For datetimes on or after 01jan1904 00:00:00, Excel 1904 Date System stores datetimes as days plus fraction of day since 01jan1904 00:00:00. To convert with a one-second resolution to a Stata datetime,

 
    . gen double statatime = round((exceltime+td(01jan1904))*86400)*1000
    . format statatime %tc

 
Open Office

Open Office uses the Excel, 1900 Date System.

 
Why Stata has two datetime encodings

We have just seen that most packages assume 86,400 seconds/day, but that one instead uses UTC time, in which days have 86,400 or 86,401 seconds, depending. Stata provides both datetime encodings, called %tc and %tC. That turned out to be convenient in translating times from other packages. Stata will even let you switch from one to the other using the cofC() and Cofc functions, so you know you should be asking, which should I use?

Stata’s %tc format assumes that there are 24*60*60*1,000 ms per day — 86,400 seconds per day — just as an atomic clock does. Atomic clocks count oscillations between the nucleus and electrons of an atom and thus provide a measurement of the real passage of time.

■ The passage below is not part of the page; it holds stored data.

-- ==== Sys2Proof/Laws/Tbl.lean ====
section
/-! SUPPORT. Tables: what is read after a write or a removal, and that the words of memory keep their canonical form. -/

namespace Sys2Proof.Machine

variable {α : Type}

@[simp] theorem tget_tset_same (t : Tbl α) (k : Nat) (v : α) : tget (tset t k v) k = some v := by
  induction t with
  | nil => simp [tset, tget]
  | cons p r ih =>
    obtain ⟨j, u⟩ := p
    simp only [tset]
    split
    · simp [tget]
    · split
      · simp [tget]
      · simp [tget, *]

@[simp] theorem tget_tset_ne (t : Tbl α) {k j : Nat} (v : α) (h : j ≠ k) : tget (tset t k v) j = tget t j := by
  induction t with
  | nil => simp [tset, tget, h.symm]
  | cons p r ih =>
    obtain ⟨i, u⟩ := p
    simp only [tset]
    split
    · simp [tget, h.symm]
    · split
      · rename_i e
        subst e
        simp [tget, h.symm]
      · simp [tget, ih]

theorem tget_tset (t : Tbl α) (k j : Nat) (v : α) : tget (tset t k v) j = if j = k then some v else tget t j := by
  split
  · next h => subst h; simp
  · next h => simp [h]

@[simp] theorem tgetD_tset_same (t : Tbl α) (k : Nat) (v d : α) : tgetD (tset t k v) k d = v := by simp [tgetD]

@[simp] theorem tgetD_tset_ne (t : Tbl α) {k j : Nat} (v d : α) (h : j ≠ k) : tgetD (tset t k v) j d = tgetD t j d := by
  simp [tgetD, h]

theorem tgetD_tset (t : Tbl α) (k j : Nat) (v d : α) : tgetD (tset t k v) j d = if j = k then v else tgetD t j d := by
  split
  · next h => subst h; simp
  · next h => simp [h]

@[simp] theorem tgetD_nil (k : Nat) (d : α) : tgetD ([] : Tbl α) k d = d := rfl

@[simp] theorem tset_tset (t : Tbl α) (k : Nat) (u v : α) : tset (tset t k u) k v = tset t k v := by
  induction t with
  | nil => simp [tset]
  | cons p r ih =>
    obtain ⟨j, x⟩ := p
    simp only [tset]
    split
    · simp [tset]
    · split
      · simp [tset]
      · simp [tset, *]

theorem tget_tdel_ne (t : Tbl α) {k j : Nat} (h : j ≠ k) : tget (tdel t k) j = tget t j := by
  induction t with
  | nil => rfl
  | cons p r ih =>
    obtain ⟨i, u⟩ := p
    simp only [tdel]
    split
    · next e => subst e; simp [tget, h.symm]
    · simp [tget, ih]

/-! ## The canonical form of memory words -/

theorem memWfFrom_mono {lost t : Tbl W} {a b : Nat} (h : b ≤ a) (w : memWfFrom lost t a = true) : memWfFrom lost t b = true := by
  cases t with
  | nil => rfl
  | cons p r =>
    simp only [memWfFrom, Bool.and_eq_true, decide_eq_true_eq] at w ⊢
    exact ⟨⟨h.trans w.1.1, w.1.2⟩, w.2⟩

theorem memWfFrom_tget_lt {lost t : Tbl W} {lo k : Nat} (w : memWfFrom lost t lo = true) (h : k < lo) : tget t k = none := by
  induction t generalizing lo with
  | nil => rfl
  | cons p r ih =>
    obtain ⟨j, u⟩ := p
    simp only [memWfFrom, Bool.and_eq_true, decide_eq_true_eq] at w
    simp only [tget]
    rw [if_neg (by omega)]
    exact ih w.2 (by omega)

theorem memWfFrom_tdel {lost t : Tbl W} {lo : Nat} (k : Nat) (w : memWfFrom lost t lo = true) : memWfFrom lost (tdel t k) lo = true := by
  induction t generalizing lo with
  | nil => rfl
  | cons p r ih =>
    obtain ⟨j, u⟩ := p
    simp only [memWfFrom, Bool.and_eq_true, decide_eq_true_eq] at w
    simp only [tdel]
    split
    · exact memWfFrom_mono (by omega) w.2
    · simp only [memWfFrom, Bool.and_eq_true, decide_eq_true_eq]
      exact ⟨w.1, ih w.2⟩

theorem memWfFrom_tset {lost t : Tbl W} {lo k : Nat} {v : W} (hk : lo ≤ k) (hv : v ≠ dfltW lost k) (w : memWfFrom lost t lo = true) :
    memWfFrom lost (tset t k v) lo = true := by
  induction t generalizing lo with
  | nil => simp [tset, memWfFrom, hk, hv]
  | cons p r ih =>
    obtain ⟨j, u⟩ := p
    simp only [memWfFrom, Bool.and_eq_true, decide_eq_true_eq] at w
    simp only [tset]
    split
    · simp only [memWfFrom, Bool.and_eq_true, decide_eq_true_eq]
      exact ⟨⟨hk, hv⟩, ⟨by omega, w.1.2⟩, w.2⟩
    · split
      · next e =>
        subst e
        simp only [memWfFrom, Bool.and_eq_true, decide_eq_true_eq]
        exact ⟨⟨hk, hv⟩, w.2⟩
      · simp only [memWfFrom, Bool.and_eq_true, decide_eq_true_eq]
        exact ⟨w.1, ih (by omega) w.2⟩

/-- Every write of a word of memory keeps the canonical form. -/
theorem memPut_wf {lost t : Tbl W} (k : Nat) (v : W) (w : memWfFrom lost t 0 = true) : memWfFrom lost (memPut lost t k v) 0 = true := by
  unfold memPut
  split
  · exact memWfFrom_tdel k w
  · next h => exact memWfFrom_tset (Nat.zero_le k) h w

/-- The word that was written is read back. -/
theorem tget_tdel_same {lost t : Tbl W} {lo k : Nat} (w : memWfFrom lost t lo = true) : tget (tdel t k) k = none := by
  induction t generalizing lo with
  | nil => rfl
  | cons p r ih =>
    obtain ⟨j, u⟩ := p
    simp only [memWfFrom, Bool.and_eq_true, decide_eq_true_eq] at w
    simp only [tdel]
    split
    · next e => subst e; exact memWfFrom_tget_lt w.2 (by omega)
    · next e => simp only [tget, if_neg e]; exact ih w.2

theorem memPut_same {lost t : Tbl W} {k : Nat} {v : W} (w : memWfFrom lost t 0 = true) : tgetD (memPut lost t k v) k (dfltW lost k) = v := by
  unfold memPut
  split
  · next h => simp [tgetD, tget_tdel_same w, h]
  · simp

theorem memPut_ne (lost t : Tbl W) {k j : Nat} (v : W) (h : j ≠ k) : tgetD (memPut lost t k v) j (dfltW lost j) = tgetD t j (dfltW lost j) := by
  unfold memPut
  split
  · simp [tgetD, tget_tdel_ne _ h]
  · simp [h]

theorem reset_memory_wf : Memory.wf State.reset.mem = true := rfl

end Sys2Proof.Machine
end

Time of day measurements have historically been based on astronomical observation, which is a fancy way of saying, based on looking at the sun. The sun should be at its highest point at noon, right? So however you kept track of time — falling grains of sand or a wound up spring — you periodically reset your clock and then went about your business. In olden times it was understood that the 60 seconds per minute, 60 minutes per hour, 24 hours per day, were theoretical goals that no mechanical device could reproduce accurately. These days, we have have more accurate definitions for measuring time. A second is 9,192,631,770 periods of the radiation corresponding to the transition between two levels of the ground state of caesium 133. Obviously we have better equipment than the ancients, so problem solved, right? Wrong. There are two problems. The formal definition of a second is just a little too short to match length of a day, and the Earth’s rotation is slowing down.

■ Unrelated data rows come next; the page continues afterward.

-- ==== Sys2Proof/Tests/Slice0.lean ====
section
/-! SUPPORT. The model's own tests: the checks of WellFormed, words written out from the encodings, and for every obligation
with hypotheses a theorem that shows concrete states and operands that meet them, clause by clause (clauses that one state meets
together are shown together; witnesses of clauses over free choices that Lean cannot evaluate are named in NOTES.md). -/

set_option maxRecDepth 100000
set_option Elab.async false

namespace Sys2Proof.Tests
open Sys2Proof.Machine Sys2Proof.Claims
/-- A FIXNUM word. -/
def fx (n : Nat) : W := ⟨1, BitVec.ofNat 64 n⟩
/-- A table word with a value. -/
def pteW (v : Nat) : W := ⟨0x309, BitVec.ofNat 64 v⟩
/-- Page tables in memory: VA 0 to 0x7FFF maps to LPA 0x200000 on. -/
def memI : Tbl W :=
  let l : List (Nat × W) := [(0x100000/8, pteW (1 + 0x101000)), (0x101000/8, pteW (1+0x102000)), (0x102000/8, pteW (1 + 0x103000))]
    ++ (List.range 8).map fun i => (0x103000/8 + i, pteW (0x7F + 0x200000 + i*4096))
  l.foldl (fun t e => tset t e.1 e.2) []
/-- An ACTIVE context in a slot. -/
def mkCtx (sl : Nat) : Ctx := { dir := { state := .active, gen := 1 }, slot := some sl, r := { pc := 0x1000, ctxStat := 2, allocPtr := 0x3000, allocLim := 0x4000 } }
/-- A device in SERVICE with two running contexts, record 0 of core 0 and record 160 of core 1. -/
def base : State :=
  { State.reset with
    mg := { State.reset.mg with mode := .service, base := .service, pd := (List.range 44).map fun i => (32+i, Power.on) },
    pins := { State.reset.pins with pwrok := true },
    tiles := (List.range 32).map fun t => (t, { power := .on }),
    cores := [(0, { slots := [(0,0)] }), (1, { slots := [(0,160)] })],
    ctxs := [(0, mkCtx 0), (160, mkCtx 0)],
    mem := { State.reset.mem with words := memI, farN := 16, farD := 0x4000000, farBytes := 0x40000000 },
    svc := { State.reset.svc with parts := [(0, 0x3FFF, 3)], vecS := some 0x5000, vecJ := some 0x6000, ficVec := some 0x7000, rootS := some 0x100000, rootJ := some 0x100000, coord := 5 } }

/-- registers set -/
def regs (s : State) (l : List (BitVec 5 × W)) : State := l.foldl (fun s p => setXreg s (.ctx 0) p.1 p.2) s
def ctx0 (s : State) (f : Ctx → Ctx) : State := s.modCtx 0 f
def rec0 (s : State) (f : Rec → Rec) : State := s.modCtx 0 fun c => { c with r := f c.r }
def lineOf (l : List W) : Line := l ++ List.replicate (8 - l.length) uninitW
/-- page-table lines in the L1D of core 0, with the line of 0x3000 in a state with these words -/
def held (s : State) (st : L1) (ws : List W) : State :=
  s.modCore 0 fun c => { c with l1d := [(0x4000, { st := .e, data := lineOf [pteW (1 + 0x101000)] }), (0x4040, { st := .e, data := lineOf [pteW (1+0x102000)] }),
    (0x4080, { st := .e, data := lineOf [pteW (1 + 0x103000)] }), (0x40C0, { st := .e, data := (List.range 8).map fun i => pteW (0x7F + 0x200000 + i*4096) }), (0x80C0, { st := st, data := lineOf ws })] }
def fpb (s : State) : State := ctx0 (s.modCore 0 fun c => { c with holder := [(0, (0, 1))], fp := [(0, [(2, 0x3FF0000000000000), (3, 0x4000000000000000)])] }) fun c => { c with r := { c.r with fpBound := true, fpBank := 0 } }
def ptr (c a : Nat) : W := ⟨BitVec.ofNat 10 c, BitVec.ofNat 64 a⟩
def X0 : Exec := .ctx 0
def tr (op : Op) (acc va size : Nat) (v : Option (BitVec 64)) (s : State) : State := (translate { x := X0, word := op.word } acc (BitVec.ofNat 59 va) size v s).2
def trl (op : Op) (acc va size : Nat) (v : Option (BitVec 64)) (s : State) : Leaf := match (translate { x := X0, word := op.word } acc (BitVec.ofNat 59 va) size v s).1 with | .ok l => l | _ => ⟨0,0,0⟩
/-- two regions: the last word below 2^39 and the first above it -/
def far2 (lo hi : W) : State :=
  base.modCore 0 fun c => { c with l1d := [(0x4000, { st := .e, data := lineOf [pteW (1 + 0x101000), pteW (1 + 0x104000)] }),
    (0x407F, { st := .e, data := lineOf (List.replicate 7 uninitW ++ [pteW (1 + 0x102000)]) }), (0x40BF, { st := .e, data := lineOf (List.replicate 7 uninitW ++ [pteW (1 + 0x103000)]) }),
    (0x40FF, { st := .e, data := lineOf (List.replicate 7 uninitW ++ [pteW (0x7F + 0x203000)]) }), (0x4100, { st := .e, data := lineOf [pteW (1 + 0x105000)] }), (0x4140, { st := .e, data := lineOf [pteW (1 + 0x106000)] }),
    (0x4180, { st := .e, data := lineOf [pteW (0x7F + 0x204000)] }), (0x80FF, { st := .e, data := lineOf (List.replicate 7 uninitW ++ [lo]) }), (0x8100, { st := .e, data := lineOf [hi] })] }
def repF (x : Exec) (w : BitVec 32) : Env → M Unit := match repTarget x w with | .ok f => f | _ => fun _ => pure ()
def xvS : State := rec0 base fun r => { r with xvalidS := true, xpcS := 0x2000, xstatS := 0x104002, vwc := 2 }
def gateS : State := setDval (setDval (regs base [(4, fx 2)]) 0x3042 3 0x4000) 0x3043 3 0x1005
/-- the base device with a global table: offset page 0 at 0x210000 -/
def gbase0 (attr : Nat) : State :=
  { base with mem := { base.mem with words := ([(0x108000/8, pteW (1 + 0x106000)), (0x106000/8, pteW (1 + 0x107000)), (0x107000/8, pteW (1 + 0x109000)), (0x109000/8, pteW (attr + 0x210000)), (0x42000, fx 4)] : List (Nat × W)).foldl (fun t e => tset t e.1 e.2) memI } }
def gbase (attr : Nat) : State := { gbase0 attr with svc := { base.svc with dims := 0xF } }
def hd (src : BitVec 16) : Hdr := ⟨5, src, 9, .sys, true, 4, 1⟩
def ga : BitVec 59 := 0x400000000000000 + 5 * 0x40000000000
def ope (posted : Bool) : OutOp := ⟨.exec (.ctx 0), 6, 0x400180000001008, 0, posted, true⟩
def rwt (posted : Bool) : State := { (ctx0 base fun c => { c with pend := some { word := 0, why := .remote, needs := some 4 }, dir := { c.dir with storesOut := 2 } }) with remote := { base.remote with ops := [(4, ope posted)], gens := [(4, 1)] } }
def fli (seq ack ty first : Nat) (body : List (BitVec 8)) : Flit :=
  let f : Flit := ⟨BitVec.ofNat 16 seq, BitVec.ofNat 16 ack, BitVec.ofNat 32 (ty + first * 2 ^ 24), areaOf body, 0, 0, true⟩
  { f with crc := crc32c (flitBytes f) }
def dims2 (s : State) : State := { s with svc := { s.svc with dims := 0x1111, coord := 0 } }
def up (p : Nat) (f : Port → Port) : State := dims2 (base.setPort p (f { st := .up }))
def pk : MigPacket := ⟨0x60009, 1, 0, ga, 0, 3, 0, 6, 1, .sys, 0x1000, 0, 0, 0, 0, 0, 0, 0, 0, [], none⟩
/-- every logical core of tile 0 on the site of its number -/
def sited (s : State) : State := (List.range 8).foldl (fun s c => s.modCore c fun x => { x with site := some c }) s
def allSited (s : State) : State := (List.range 256).foldl (fun s c => s.modCore c fun x => { x with site := some (c/8*9 + c%8) }) s
def mdo (m : Mode) (s : State) : State := { s with mg := { s.mg with mode := m } }
def stt (f : Start → Start) (s : State) : State := { s with mg := { s.mg with start := f s.mg.start } }
def tns (t m : Mode) (l : List Nat) (s : State) : State := { s with mg := { s.mg with trans := some ⟨t, m, l⟩ } }
def frc : FRec := ⟨7, 5, 0, .service, 0, 1, 0, 0, []⟩
def rq (i j ty : Nat) (v : List (BitVec 8)) : DictReq := ⟨0, 9, BitVec.ofNat 8 ty, BitVec.ofNat 16 i, BitVec.ofNat 8 j, false, false, 0, 0, v⟩
def image : List Host.Cell := stPut [] 0 ([0x58,0x4F,0x53,0x4B,1,0,1,0,0x74,1,0,0,7,0x48,0,0,0xB0] ++ List.replicate 239 0 ++ [1,0,0,0,0,0,0,0,0x10,1,0,0,4,0,0,0])
def trainedS : State := { allSited base with sark := { base.sark with store := [⟨2, 0, coreMap (allSited base), true⟩] } }
def busy0 (n : Nat) : State := base.modCtx n fun c => { c with dir := { c.dir with state := .ready } }
def heldX (w : W) : State :=
  (held base .e []).modCore 0 fun c => { c with l1d := (tset c.l1d 0x40C0 ({ st := .e, data := (List.range 8).map fun i => pteW (0x2F + 0x200000 + i*4096) } : L1Line)), l1i := [(0x8040, { st := .s, data := lineOf [w] })] }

As a result, since 1972 leap seconds have been added to atomic clocks once or twice a year to keep time measurements in synchronization with the earth’s rotation. Unlike leap years, however, there is no formula for predicting when leap seconds will occur. The Earth may be on average slowing down, but there is a large random component to that. As a result, leap seconds are determined by committee and announced 6 months before they are inserted. Leap seconds are added, if necessary, on the end of the day on June 30 and December 31 of the year. The inserted times are designated as 23:59:60.

Unadjusted atomic clocks may accurately mark the passage of real time, but you need to understand that leap seconds are every bit as real as every other second of the year. Once a leap second is inserted, it ticks just like any other second and real things can happen during that tick.

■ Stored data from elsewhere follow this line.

-- ==== Sys2Proof/Machine/Control.lean ====
section
/-! DEFINITION. The control-request flows (43_control_dispatch.md). Each is a step of `FG` enabled while the block
serves requests (R139), and produces exactly one outcome (R123). `length` is examined by none (R135). -/

namespace Sys2Proof.Machine

open Sys2Proof

/-- GET_URL (R127): the one configured landing page, any other index stalls. -/
def execGetUrl (value length : BitVec 16) (s : State) : Host.Outcome State Fault Refusal :=
  (whenServing s <|
    let req := getUrlReq s.params value length
    if value = s.params.landingPage then conclude req (.payload .urlDesc) s else raiseStall req s).finish

/-- GET_MSOS_DESC (R128): the reduced set in WebUSB mode, the full set otherwise. -/
def execGetMsosDesc (value length : BitVec 16) (s : State) : Host.Outcome State Fault Refusal :=
  (whenServing s <|
    let req := getMsosDescReq s.params value length
    if s.modeLive = 1#1 then conclude req (.payload .msosReduced) s
    else conclude req (.payload .msosFull) s).finish

/-- SET_ALT_ENUM (R129): completes if the code matches, or, with `ALT_ENUM_FALLTHROUGH`, as the draw says. -/
def execSetAltEnum (value length : BitVec 16) (s : State) : Host.Outcome State Fault Refusal :=
  (whenServing s <|
    let req := setAltEnumReq s.params value length
    if altCode value = s.params.altEnumCode then
      if s.params.altEnumFallthrough then
        (drawAltEnumAck s).andThen fun ack s => conclude req (if ack then .ack else .stall) s
      else conclude req .ack s
    else raiseStall req s).finish

/-- SET_WEBUSB_ENABLE (R130): the status stage completes first, then SET_AND_COMMIT of `value[0]`. -/
def execSetWebusbEnable (value length : BitVec 16) (s : State) : Host.Outcome State Fault Refusal :=
  (whenServing s <|
    (conclude (setWebusbEnableReq s.params value length) .ack s).andThen fun _ s =>
    setAndCommit (desiredMode value) s).finish

/-- CDC_DELEGATE of a standard request (R136): handed on unexamined. -/
def execCdcDelegateStandard (r : CtrlBody) (s : State) : Host.Outcome State Fault Refusal :=
  (whenServing s <| conclude (r.withType 0#2) .delegateCdc s).finish

/-- CDC_DELEGATE of a class request (R136). -/
def execCdcDelegateClass (r : CtrlBody) (s : State) : Host.Outcome State Fault Refusal :=
  (whenServing s <| conclude (r.withType 1#2) .delegateCdc s).finish

/-- CDC_DELEGATE of a request with the reserved type (R136, R74). -/
def execCdcDelegateReserved (r : CtrlBody) (s : State) : Host.Outcome State Fault Refusal :=
  (whenServing s <| conclude (r.withType 3#2) .delegateCdc s).finish

/-- VENDOR_STALL (R131): the explicit final case. -/
def execVendorStall (r : CtrlBody) (s : State) : Host.Outcome State Fault Refusal :=
  (whenServing s <| raiseStall (r.withType 2#2) s).finish

end Sys2Proof.Machine
end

You may have heard of terms such as GMT and UTC.

GMT is the old Greenwich Mean Time and is based on astronomical observation. GMT has been supplanted by UTC.

UTC stands for coordinated universal time and is measured by atomic clocks, occasionally corrected for leap seconds. UTC is derived from two other times, UT1 and TAI. UT1 is the mean solar time, with which UTC is kept in sync by the occasional addition of a leap second. TAI is the atomically measured pure time. TAI was set to GMT plus 10 seconds in 1958 and has been running unadjusted since then. Update 07 Jan 2010: TAI is a statistical combination of various atomic chronometers and even it has not ticked uniformly over its history; see http://www.ucolick.org/~sla/leapsecs/timescales.html and especially http://www.ucolick.org/~sla/leapsecs/dutc.html#TAI. (Thanks to Steve Allen of the UCO/Lick Observatory for correcting my understanding and for the reference.)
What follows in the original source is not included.